Activity:
From the data that follows, print exactly the lines starting at the one containing "theorem test_wf_syncT_above : Instr.wellFormed" and ending at the one containing "by name. -/"; include both of them and nothing more.
··········
-- ==== Sys2Proof/Tests/Slice0.lean ====
section
/-! SUPPORT. Tests of the model against the spec's own examples and vectors (95_test_vectors.md), and, for each
obligation with hypotheses, states and operands that meet them. Expected values come from the spec. -/

namespace Sys2Proof.Tests

open Sys2Proof Sys2Proof.Machine

/-! ### Well-formedness refuses each ill-formed operand (R76) -/

theorem test_wf_syncS_below : Instr.wellFormed (.syncS 5) = false := by decide
theorem test_wf_syncS_above : Instr.wellFormed (.syncS 33) = false := by decide
theorem test_wf_syncT_below : Instr.wellFormed (.syncT 5) = false := by decide
theorem test_wf_syncT_above : Instr.wellFormed (.syncT 33) = false := by decide
theorem test_wf_verify_below : Instr.wellFormed (.verify 1 [0]) = false := by decide
theorem test_wf_verify_above : Instr.wellFormed (.verify 33 (List.replicate 33 0)) = false := by decide
theorem test_wf_verify_count : Instr.wellFormed (.verify 7 (List.replicate 6 0)) = false := by decide
theorem test_wf_bounds_accepted :
    Instr.wellFormed (.syncS 6) ∧ Instr.wellFormed (.syncT 32) ∧ Instr.wellFormed (.verify 2 [0, 0]) ∧
      Instr.wellFormed (.verify 32 (List.replicate 32 0)) := by decide

/-! ### Decoding words written out from R70, R73, R74, R75, R91 (bits 31..16, 15..8, 7..4, 3..0) -/

theorem test_decode_syncS : decode ⟨0b0000000000000000_00011111_0000_0001, []⟩ = .ok (.syncS 31) := by rfl
theorem test_decode_syncT : decode ⟨0b0000000000000000_00001000_0001_0001, []⟩ = .ok (.syncT 8) := by rfl
theorem test_decode_enc : decode ⟨0b0011010001010110_00010010_0000_0010, []⟩ = .ok (.enc 0x12 0x3456) := by rfl
theorem test_decode_verify :
    decode ⟨0b0000000000000000_00000010_0000_0011, [0xAB, 0xCD]⟩ = .ok (.verify 2 [0xAB, 0xCD]) := by rfl

/-- R91: the word of each named call site or command decodes to its base operation. -/
theorem test_decode_aliases :
    decode ⟨0x00002001, []⟩ = .ok Instr.readData.expand ∧ decode ⟨0x00000801, []⟩ = .ok Instr.readStatus.expand ∧
      decode ⟨0x0000E102, []⟩ = .ok Instr.setPassive.expand ∧ decode ⟨0x0001E102, []⟩ = .ok Instr.setActive.expand ∧
      decode ⟨0x0000E202, []⟩ = .ok Instr.reqRead.expand ∧ decode ⟨0x0000E402, []⟩ = .ok Instr.sleep.expand ∧
      decode ⟨0x0001E402, []⟩ = .ok Instr.wake.expand := ⟨rfl, rfl, rfl, rfl, rfl, rfl, rfl⟩

/-- V-REQ-11 to V-REQ-14, V-REQ-18, V-REQ-22 and VERIFY with `w[4] = 1`: each reserved bit is refused by name. -/
theorem test_decode_reserved :
    decode ⟨0x00000000, []⟩ = .error (.reservedOp 0) ∧ decode ⟨0x00002004, []⟩ = .error (.reservedOp 4) ∧
      decode ⟨0x0000200F, []⟩ = .error (.reservedOp 15) ∧ decode ⟨0x00002021, []⟩ = .error .syncReservedBits ∧
      decode ⟨0x00010001, []⟩ = .error .syncArg16 ∧ decode ⟨0x00000012, []⟩ = .error .encReservedBits ∧
      decode ⟨0x00000713, []⟩ = .error .verifyReservedBits ∧
      decode ⟨0x00010703, []⟩ = .error .verifyArg16 := ⟨rfl, rfl, rfl, rfl, rfl, rfl, rfl, rfl⟩

/-- V-REQ-15 to V-REQ-17, V-REQ-19 to V-REQ-21: words of a row whose operands R76 refuses. -/
theorem test_decodeLegal_refuses :
    decodeLegal ⟨0x00000501, []⟩ = none ∧ decodeLegal ⟨0x00002101, []⟩ = none ∧
      decodeLegal ⟨0x00000103, [0]⟩ = none ∧ decodeLegal ⟨0x00000703, List.replicate 6 0⟩ = none ∧
      decodeLegal ⟨0x00002103, List.replicate 33 0⟩ = none := by decide

/-- V-REQ-4, V-REQ-8, V-REQ-10. -/
theorem test_decodeLegal_accepts :
    decodeLegal ⟨0x00000601, []⟩ = some (.syncS 6) ∧ decodeLegal ⟨0x00000F02, []⟩ = some (.enc 0x0F 0) ∧
      decodeLegal ⟨0x00002003, List.replicate 32 0⟩ = some (.verify 32 (List.replicate 32 0)) := by decide

/-- The host's numbering: a VERIFY's operand bytes follow the request word. -/
theorem test_decodeTableWord :
    decodeTableWord 32 0x00000801 = some (.syncS 8) ∧ decodeTableWord 32 0x34561202 = some (.enc 0x12 0x3456) ∧
      decodeTableWord 56 0x030201_00000303 = some (.verify 3 [1, 2, 3]) ∧
      decodeTableWord 32 0x00000303 = some (.verify 3 [0, 0, 0]) ∧ decodeTableWord 32 0x00000004 = none := by decide

/-! ### States -/

/-- The acknowledgment frame of V-S-1. -/
def ack : List Byte := [0x42, 0x4D, 0x00, 0x04, 0xE1, 0x00, 0x01, 0x74]

/-- A machine after reset with a request held and Rx events waiting. -/
def presented (r : Request) (rx : List RxEvent) : State := { State.reset with req := some r, rx := rx }

/-- A hunt with expected length `e` and `charged` bytes read. -/
def hunting (e : BitVec 6) (charged : Nat) (rs : RecvState) (rx : List RxEvent) : State :=
  { State.reset with
    op := .sync, E := e, rs := rs, scan := BitVec.ofNat 7 charged, pnrx := BitVec.ofNat 8 charged, rx := rx }

/-- A SYNC that synchronized on its first byte and stored the bytes `frame`. -/
def storing (e : BitVec 6) (pol : Policy) (rs : RecvState) (frame : List Byte) (rx : List RxEvent) : State :=
  { State.reset with
    op := .sync, E := e, pol := pol, rs := rs, scan := 1, pnrx := BitVec.ofNat 8 frame.length,
    idx := BitVec.ofNat 6 frame.length, acc := sum16 frame, fbuf := (List.range frame.length).zip frame, rx := rx }

/-- The same once both length bytes are read: `T` is the target. -/
def inBody (e : BitVec 6) (pol : Policy) (T : BitVec 17) (frame : List Byte) (rx : List RxEvent) : State :=
  let lenf := be16 (frame.getD 2 0) (frame.getD 3 0)
  { storing e pol .body frame rx with
    lenf := lenf, plenf := some lenf, pmatch := some (lengthMatches lenf e), T := T }

/-- What a test looks at. -/
def resultOf (o : Host.Outcome State Fault Refusal) : Option (Result × Nat × List RxEvent) :=
  match o with
  | .next s => some (s.res, s.flen.toNat, s.rx)
  | .fault _ => none
  | .refused _ => none

/-- A field of the next state. -/
def look {α : Type} (f : State → α) (o : Host.Outcome State Fault Refusal) : Option α :=
  match o with
  | .next s => some (f s)
  | .fault _ => none
  | .refused _ => none

/-! ### One step of each instruction, and of the running SYNC -/

/-- R100: acceptance consumes no event, and clears the buffer that an earlier operation left. -/
theorem test_syncS_accepts :
    look (fun s => (s.rs, s.E, bytesOf s.fbuf, s.rx))
        (exec (.syncS 6) { State.reset with fbuf := [(0, 1)], rx := [.timeout] })
      = some (.hunt0, 6, [], [.timeout]) := by rfl

theorem test_syncT_accepts :
    look (fun s => (s.rs, s.E, s.pol)) (exec (.syncT 32) State.reset) = some (.hunt0, 32, .tolerant) := by decide

theorem test_readData_accepts :
    look (fun s => (s.rs, s.E, s.pol)) (exec .readData State.reset) = some (.hunt0, 32, .strict) := by decide

theorem test_readStatus_accepts :
    look (fun s => (s.rs, s.E, s.pol)) (exec .readStatus State.reset) = some (.hunt0, 8, .strict) := by decide

/-- V-REQ-16, R183. -/
theorem test_syncS_refused :
    look (fun s => (s.res.st, s.res.rop, s.rs)) (exec (.syncS 5) State.reset)
      = some (.illegalRequest, .none, .idle) := by decide

/-- V-REQ-17. -/
theorem test_syncT_refused :
    look (fun s => s.res.st) (exec (.syncT 33) State.reset) = some .illegalRequest := by decide

/-- V-ENC-8. -/
theorem test_enc :
    look (fun s => (bytesOf s.cbuf, s.res.csc, s.res.st)) (exec (.enc 0x12 0x3456) State.reset)
      = some ([0x42, 0x4D, 0x12, 0x34, 0x56, 0x01, 0x2B], some 0x012B, .ok) := by decide

/-- V-ENC-7, the largest checksum, over a buffer that is already written. -/
theorem test_enc_max :
    look (fun s => (bytesOf s.cbuf, s.res.csc))
        (exec (.enc 0xFF 0xFFFF) { State.reset with cbuf := (List.range 7).zip (List.replicate 7 9) })
      = some ([0x42, 0x4D, 0xFF, 0xFF, 0xFF, 0x03, 0x8C], some 0x038C) := by decide

/-- V-ENC-1 to V-ENC-5. -/
theorem test_setPassive :
    look (fun s => (bytesOf s.cbuf, s.res.csc)) (exec .setPassive State.reset)
      = some ([0x42, 0x4D, 0xE1, 0x00, 0x00, 0x01, 0x70], some 0x0170) := by decide
theorem test_setActive :
    look (fun s => (bytesOf s.cbuf, s.res.csc)) (exec .setActive State.reset)
      = some ([0x42, 0x4D, 0xE1, 0x00, 0x01, 0x01, 0x71], some 0x0171) := by decide
theorem test_reqRead :
    look (fun s => (bytesOf s.cbuf, s.res.csc)) (exec .reqRead State.reset)
      = some ([0x42, 0x4D, 0xE2, 0x00, 0x00, 0x01, 0x71], some 0x0171) := by decide
theorem test_sleep :
    look (fun s => (bytesOf s.cbuf, s.res.csc)) (exec .sleep State.reset)
      = some ([0x42, 0x4D, 0xE4, 0x00, 0x00, 0x01, 0x73], some 0x0173) := by decide
theorem test_wake :
    look (fun s => (bytesOf s.cbuf, s.res.csc)) (exec .wake State.reset)
      = some ([0x42, 0x4D, 0xE4, 0x00, 0x01, 0x01, 0x74], some 0x0174) := by decide

/-- V-V-9: a corrupted command frame. -/
theorem test_verify_invalid :
    look (fun s => (s.res.st, s.res.csc, s.res.csr))
        (exec (.verify 7 [0x42, 0x4D, 0x12, 0x35, 0x56, 0x01, 0x2B]) State.reset)
      = some (.checksumInvalid, some 0x012C, some 0x012B) := by decide

/-- V-V-10: the largest sum. -/
theorem test_verify_largest :
    look (fun s => (s.res.st, s.res.csc)) (exec (.verify 32 (List.replicate 30 0xFF ++ [0x1D, 0xE2])) State.reset)
      = some (.ok, some 0x1DE2) := by decide

/-- V-S-6, its last step: the budget is used up, and no 18th read is made. -/
theorem test_hunt0_budget :
    resultOf (step (hunting 8 17 .hunt0 [.byte 0x42])) =
      some (Result.blank .timeout .sync 17, 0, [.byte 0x42]) := by decide

/-- V-S-7, its last step, and V-S-8: `0x4D` still synchronizes at `scan = B`. -/
theorem test_hunt1_budget :
    resultOf (step (hunting 8 17 .hunt1 [.byte 0x42, .timeout])) =
      some (Result.blank .timeout .sync 18, 0, [.timeout]) := by decide
theorem test_hunt1_locks_at_budget :
    look (fun s => (s.rs, bytesOf s.fbuf, s.acc)) (step (hunting 8 17 .hunt1 [.byte 0x4D]))
      = some (.lenHi, [0x42, 0x4D], 0x8F) := by decide

/-- V-S-2: `42 42` keeps the hunt in HUNT1. -/
theorem test_hunt1_reexamines :
    look (fun s => (s.rs, s.scan)) (step (hunting 8 1 .hunt1 [.byte 0x42])) = some (.hunt1, 2) := by decide

/-- V-S-12, its last step. -/
theorem test_error_in_lenLo :
    resultOf (step (storing 8 .strict .lenLo [0x42, 0x4D, 0x00] [.error])) =
      some (Result.blank .transportError .sync 4, 3, []) := by decide

/-- V-S-16, its last step: 0xFFFF + 4 does not wrap. -/
theorem test_length_mismatch :
    resultOf (step (storing 8 .strict .lenLo [0x42, 0x4D, 0xFF] [.byte 0xFF, .byte 0])) =
      some ({ Result.blank .lengthMismatch .sync 4 with lenf_r := some 0xFFFF, lmatch := some false }, 4,
            [.byte 0]) := by decide

/-- V-S-20: Tolerant truncates to E. -/
theorem test_tolerant_target :
    look (fun s => (s.rs, s.T, s.pmatch)) (step (storing 8 .tolerant .lenLo [0x42, 0x4D, 0xFF] [.byte 0xFF]))
      = some (.body, 8, some false) := by decide

/-- V-S-18: a Tolerant short frame. -/
theorem test_tolerant_short :
    look (fun s => (s.rs, s.T, s.pmatch)) (step (storing 32 .tolerant .lenLo [0x42, 0x4D, 0x00] [.byte 0x04]))
      = some (.body, 8, some false) := by decide

/-- V-S-1, its last two steps. -/
theorem test_body_stores :
    look (fun s => (s.rs, s.idx, bytesOf s.fbuf)) (step (inBody 8 .strict 8 (ack.take 7) [.byte 0x74]))
      = some (.body, 8, ack) := by decide
theorem test_body_verifies :
    resultOf (step (inBody 8 .strict 8 ack [.timeout])) =
      some ({ Result.blank .ok .sync 8 with
              lenf_r := some 4, lmatch := some true, csc := some 0x0174, csr := some 0x0174 }, 8,
            [.timeout]) := by decide

/-- V-S-21, its last step: length 0, no body. -/
theorem test_length_zero :
    resultOf (step (inBody 32 .tolerant 4 [0x42, 0x4D, 0, 0] [])) =
      some ({ Result.blank .checksumInvalid .sync 4 with
              lenf_r := some 0, lmatch := some false, csc := some 0x008F, csr := some 0 }, 4, []) := by decide

/-- V-RST-1: after reset `st` reads as 7 and `csc` faults. -/
theorem test_reset_reads :
    look (fun s => s.hostData) (step { State.reset with host := [.read .st] }) = some (some 7) ∧
      hostValue .csc State.reset = .error (.hostReadUnwritten .csc) ∧
      hostValue (.fbuf 0) State.reset = .error (.hostReadUnwritten (.fbuf 0)) := ⟨by decide, rfl, rfl⟩

/-- V-RST-2: reset ends a running SYNC; the consumed events stay consumed. -/
theorem test_reset_abandons :
    look (fun s => (s.rs, s.res, s.fbuf)) (step { storing 8 .strict .lenLo [0x42, 0x4D, 0] [] with host := [.reset] })
      = some (.idle, Result.reset, []) := by decide

/-- V-L1 and V-S-5 in the function form of R123. -/
theorem test_stream_form :
    syncStream .strict 8 ((List.replicate 16 0 ++ ack).map .byte) =
      some ⟨{ Result.blank .ok .sync 24 with
              lenf_r := some 4, lmatch := some true, csc := some 0x0174, csr := some 0x0174 }, ack, []⟩ := by decide

theorem test_reset_memory : Memory.wf 32 State.reset.fbuf ∧ Memory.wf 7 State.reset.cbuf := by decide

/-- A word placed by the host's hook runs at the next step, from reset, for each base row. -/
theorem test_withFetchWord :
    look (fun s => (s.rs, s.E)) (step (State.reset.withFetchWord 32 0x00000811)) = some (.hunt0, 8) ∧
      look (fun s => s.res.csc) (step (State.reset.withFetchWord 32 0x0001E402)) = some (some 0x0174) ∧
      look (fun s => s.res.st) (step (State.reset.withFetchWord 56 0x000000_00000303)) = some .ok := by decide

/-! ### Witnesses: states and operands that meet the hypotheses of each obligation -/

theorem witness_EncodeReproducesDecodedWord :
    decode ⟨0x00000203, [1, 2]⟩ = .ok (.verify 2 [1, 2]) ∧ decode ⟨0xFFFFFF02, []⟩ = .ok (.enc 0xFF 0xFFFF) :=
  ⟨rfl, rfl⟩

/-- Illegal requests beside each bound of R76. -/
theorem witness_RequestDecoderIsTotal_illegal :
    illegalRequest ⟨0x00000501, []⟩ ∧ illegalRequest ⟨0x00002101, []⟩ ∧ illegalRequest ⟨0x00000103, [0]⟩ ∧
      illegalRequest ⟨0x00002103, List.replicate 33 0⟩ ∧ illegalRequest ⟨0x00000012, []⟩ ∧
      illegalRequest ⟨0x00000004, []⟩ := by
  dsimp only [illegalRequest]
  refine ⟨?_, ?_, ?_, ?_, ?_, ?_⟩ <;> decide

/-- A legal request for each clause, at the bounds of R76. -/
theorem witness_RequestDecoderIsTotal :
    ¬ illegalRequest ⟨0x00000601, []⟩ ∧ ¬ illegalRequest ⟨0x00002011, []⟩ ∧ ¬ illegalRequest ⟨0x00000002, []⟩ ∧
      ¬ illegalRequest ⟨0x00000203, [0, 0]⟩ ∧ ¬ illegalRequest ⟨0x00002003, List.replicate 32 0⟩ := by
  dsimp only [illegalRequest]
  refine ⟨?_, ?_, ?_, ?_, ?_⟩ <;> decide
··········
Exercise result:
theorem test_wf_syncT_above : Instr.wellFormed (.syncT 33) = false := by decide
theorem test_wf_verify_below : Instr.wellFormed (.verify 1 [0]) = false := by decide
theorem test_wf_verify_above : Instr.wellFormed (.verify 33 (List.replicate 33 0)) = false := by decide
theorem test_wf_verify_count : Instr.wellFormed (.verify 7 (List.replicate 6 0)) = false := by decide
theorem test_wf_bounds_accepted :
    Instr.wellFormed (.syncS 6) ∧ Instr.wellFormed (.syncT 32) ∧ Instr.wellFormed (.verify 2 [0, 0]) ∧
      Instr.wellFormed (.verify 32 (List.replicate 32 0)) := by decide

/-! ### Decoding words written out from R70, R73, R74, R75, R91 (bits 31..16, 15..8, 7..4, 3..0) -/

theorem test_decode_syncS : decode ⟨0b0000000000000000_00011111_0000_0001, []⟩ = .ok (.syncS 31) := by rfl
theorem test_decode_syncT : decode ⟨0b0000000000000000_00001000_0001_0001, []⟩ = .ok (.syncT 8) := by rfl
theorem test_decode_enc : decode ⟨0b0011010001010110_00010010_0000_0010, []⟩ = .ok (.enc 0x12 0x3456) := by rfl
theorem test_decode_verify :
    decode ⟨0b0000000000000000_00000010_0000_0011, [0xAB, 0xCD]⟩ = .ok (.verify 2 [0xAB, 0xCD]) := by rfl

/-- R91: the word of each named call site or command decodes to its base operation. -/
theorem test_decode_aliases :
    decode ⟨0x00002001, []⟩ = .ok Instr.readData.expand ∧ decode ⟨0x00000801, []⟩ = .ok Instr.readStatus.expand ∧
      decode ⟨0x0000E102, []⟩ = .ok Instr.setPassive.expand ∧ decode ⟨0x0001E102, []⟩ = .ok Instr.setActive.expand ∧
      decode ⟨0x0000E202, []⟩ = .ok Instr.reqRead.expand ∧ decode ⟨0x0000E402, []⟩ = .ok Instr.sleep.expand ∧
      decode ⟨0x0001E402, []⟩ = .ok Instr.wake.expand := ⟨rfl, rfl, rfl, rfl, rfl, rfl, rfl⟩

/-- V-REQ-11 to V-REQ-14, V-REQ-18, V-REQ-22 and VERIFY with `w[4] = 1`: each reserved bit is refused by name. -/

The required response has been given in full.